── Raw data
-- ==== Sys2Proof/Laws/State.lean ====
section
/-! SUPPORT. What each update of the state leaves of every field. -/

namespace Sys2Proof.Machine

open Sys2Proof

/-! ### onEz -/

@[simp] theorem State.onEz_part (s : State) (f : Ez → Ez) : (s.onEz f).part = s.part := rfl
@[simp] theorem State.onEz_regs (s : State) (f : Ez → Ez) : (s.onEz f).regs = s.regs := rfl
@[simp] theorem State.onEz_staged (s : State) (f : Ez → Ez) : (s.onEz f).staged = s.staged := rfl
@[simp] theorem State.onEz_latched (s : State) (f : Ez → Ez) : (s.onEz f).latched = s.latched := rfl
@[simp] theorem State.onEz_ez (s : State) (f : Ez → Ez) : (s.onEz f).ez = f s.ez := rfl
@[simp] theorem State.onEz_data (s : State) (f : Ez → Ez) : (s.onEz f).data = s.data := rfl
@[simp] theorem State.onEz_hrw (s : State) (f : Ez → Ez) : (s.onEz f).hrw = s.hrw := rfl
@[simp] theorem State.onEz_skl (s : State) (f : Ez → Ez) : (s.onEz f).skl = s.skl := rfl
@[simp] theorem State.onEz_fpt (s : State) (f : Ez → Ez) : (s.onEz f).fpt = s.fpt := rfl
@[simp] theorem State.onEz_dhd (s : State) (f : Ez → Ez) : (s.onEz f).dhd = s.dhd := rfl
@[simp] theorem State.onEz_mem (s : State) (f : Ez → Ez) : (s.onEz f).mem = s.mem := rfl
@[simp] theorem State.onEz_hth (s : State) (f : Ez → Ez) : (s.onEz f).hth = s.hth := rfl
@[simp] theorem State.onEz_crp (s : State) (f : Ez → Ez) : (s.onEz f).crp = s.crp := rfl
@[simp] theorem State.onEz_thm (s : State) (f : Ez → Ez) : (s.onEz f).thm = s.thm := rfl
@[simp] theorem State.onEz_fld (s : State) (f : Ez → Ez) : (s.onEz f).fld = s.fld := rfl
@[simp] theorem State.onEz_fuses (s : State) (f : Ez → Ez) : (s.onEz f).fuses = s.fuses := rfl
@[simp] theorem State.onEz_upd (s : State) (f : Ez → Ez) : (s.onEz f).upd = s.upd := rfl
@[simp] theorem State.onEz_drv (s : State) (f : Ez → Ez) : (s.onEz f).drv = s.drv := rfl
@[simp] theorem State.onEz_net (s : State) (f : Ez → Ez) : (s.onEz f).net = s.net := rfl
@[simp] theorem State.onEz_tape0 (s : State) (f : Ez → Ez) : (s.onEz f).tape0 = s.tape0 := rfl
@[simp] theorem State.onEz_tape1 (s : State) (f : Ez → Ez) : (s.onEz f).tape1 = s.tape1 := rfl
@[simp] theorem State.onEz_clk (s : State) (f : Ez → Ez) : (s.onEz f).clk = s.clk := rfl
@[simp] theorem State.onEz_fresh (s : State) (f : Ez → Ez) : (s.onEz f).fresh = s.fresh := rfl
@[simp] theorem State.onEz_out (s : State) (f : Ez → Ez) : (s.onEz f).out = s.out := rfl
@[simp] theorem State.onEz_pending (s : State) (f : Ez → Ez) : (s.onEz f).pending = s.pending := rfl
────
Your task
Each entry must be retyped exactly as it was written above.

Answer space
-- ==== Sys2Proof/Laws/State.lean ====
section
/-! SUPPORT. What each update of the state leaves of every field. -/

namespace Sys2Proof.Machine

open Sys2Proof

/-! ### onEz -/

@[simp] theorem State.onEz_part (s : State) (f : Ez → Ez) : (s.onEz f).part = s.part := rfl
@[simp] theorem State.onEz_regs (s : State) (f : Ez → Ez) : (s.onEz f).regs = s.regs := rfl
@[simp] theorem State.onEz_staged (s : State) (f : Ez → Ez) : (s.onEz f).staged = s.staged := rfl
@[simp] theorem State.onEz_latched (s : State) (f : Ez → Ez) : (s.onEz f).latched = s.latched := rfl
@[simp] theorem State.onEz_ez (s : State) (f : Ez → Ez) : (s.onEz f).ez = f s.ez := rfl
@[simp] theorem State.onEz_data (s : State) (f : Ez → Ez) : (s.onEz f).data = s.data := rfl
@[simp] theorem State.onEz_hrw (s : State) (f : Ez → Ez) : (s.onEz f).hrw = s.hrw := rfl
@[simp] theorem State.onEz_skl (s : State) (f : Ez → Ez) : (s.onEz f).skl = s.skl := rfl
@[simp] theorem State.onEz_fpt (s : State) (f : Ez → Ez) : (s.onEz f).fpt = s.fpt := rfl
@[simp] theorem State.onEz_dhd (s : State) (f : Ez → Ez) : (s.onEz f).dhd = s.dhd := rfl
@[simp] theorem State.onEz_mem (s : State) (f : Ez → Ez) : (s.onEz f).mem = s.mem := rfl
@[simp] theorem State.onEz_hth (s : State) (f : Ez → Ez) : (s.onEz f).hth = s.hth := rfl
@[simp] theorem State.onEz_crp (s : State) (f : Ez → Ez) : (s.onEz f).crp = s.crp := rfl
@[simp] theorem State.onEz_thm (s : State) (f : Ez → Ez) : (s.onEz f).thm = s.thm := rfl
@[simp] theorem State.onEz_fld (s : State) (f : Ez → Ez) : (s.onEz f).fld = s.fld := rfl
@[simp] theorem State.onEz_fuses (s : State) (f : Ez → Ez) : (s.onEz f).fuses = s.fuses := rfl
@[simp] theorem State.onEz_upd (s : State) (f : Ez → Ez) : (s.onEz f).upd = s.upd := rfl
@[simp] theorem State.onEz_drv (s : State) (f : Ez → Ez) : (s.onEz f).drv = s.drv := rfl
@[simp] theorem State.onEz_net (s : State) (f : Ez → Ez) : (s.onEz f).net = s.net := rfl
@[simp] theorem State.onEz_tape0 (s : State) (f : Ez → Ez) : (s.onEz f).tape0 = s.tape0 := rfl
@[simp] theorem State.onEz_tape1 (s : State) (f : Ez → Ez) : (s.onEz f).tape1 = s.tape1 := rfl
@[simp] theorem State.onEz_clk (s : State) (f : Ez → Ez) : (s.onEz f).clk = s.clk := rfl
@[simp] theorem State.onEz_fresh (s : State) (f : Ez → Ez) : (s.onEz f).fresh = s.fresh := rfl
@[simp] theorem State.onEz_out (s : State) (f : Ez → Ez) : (s.onEz f).out = s.out := rfl
@[simp] theorem State.onEz_pending (s : State) (f : Ez → Ez) : (s.onEz f).pending = s.pending := rfl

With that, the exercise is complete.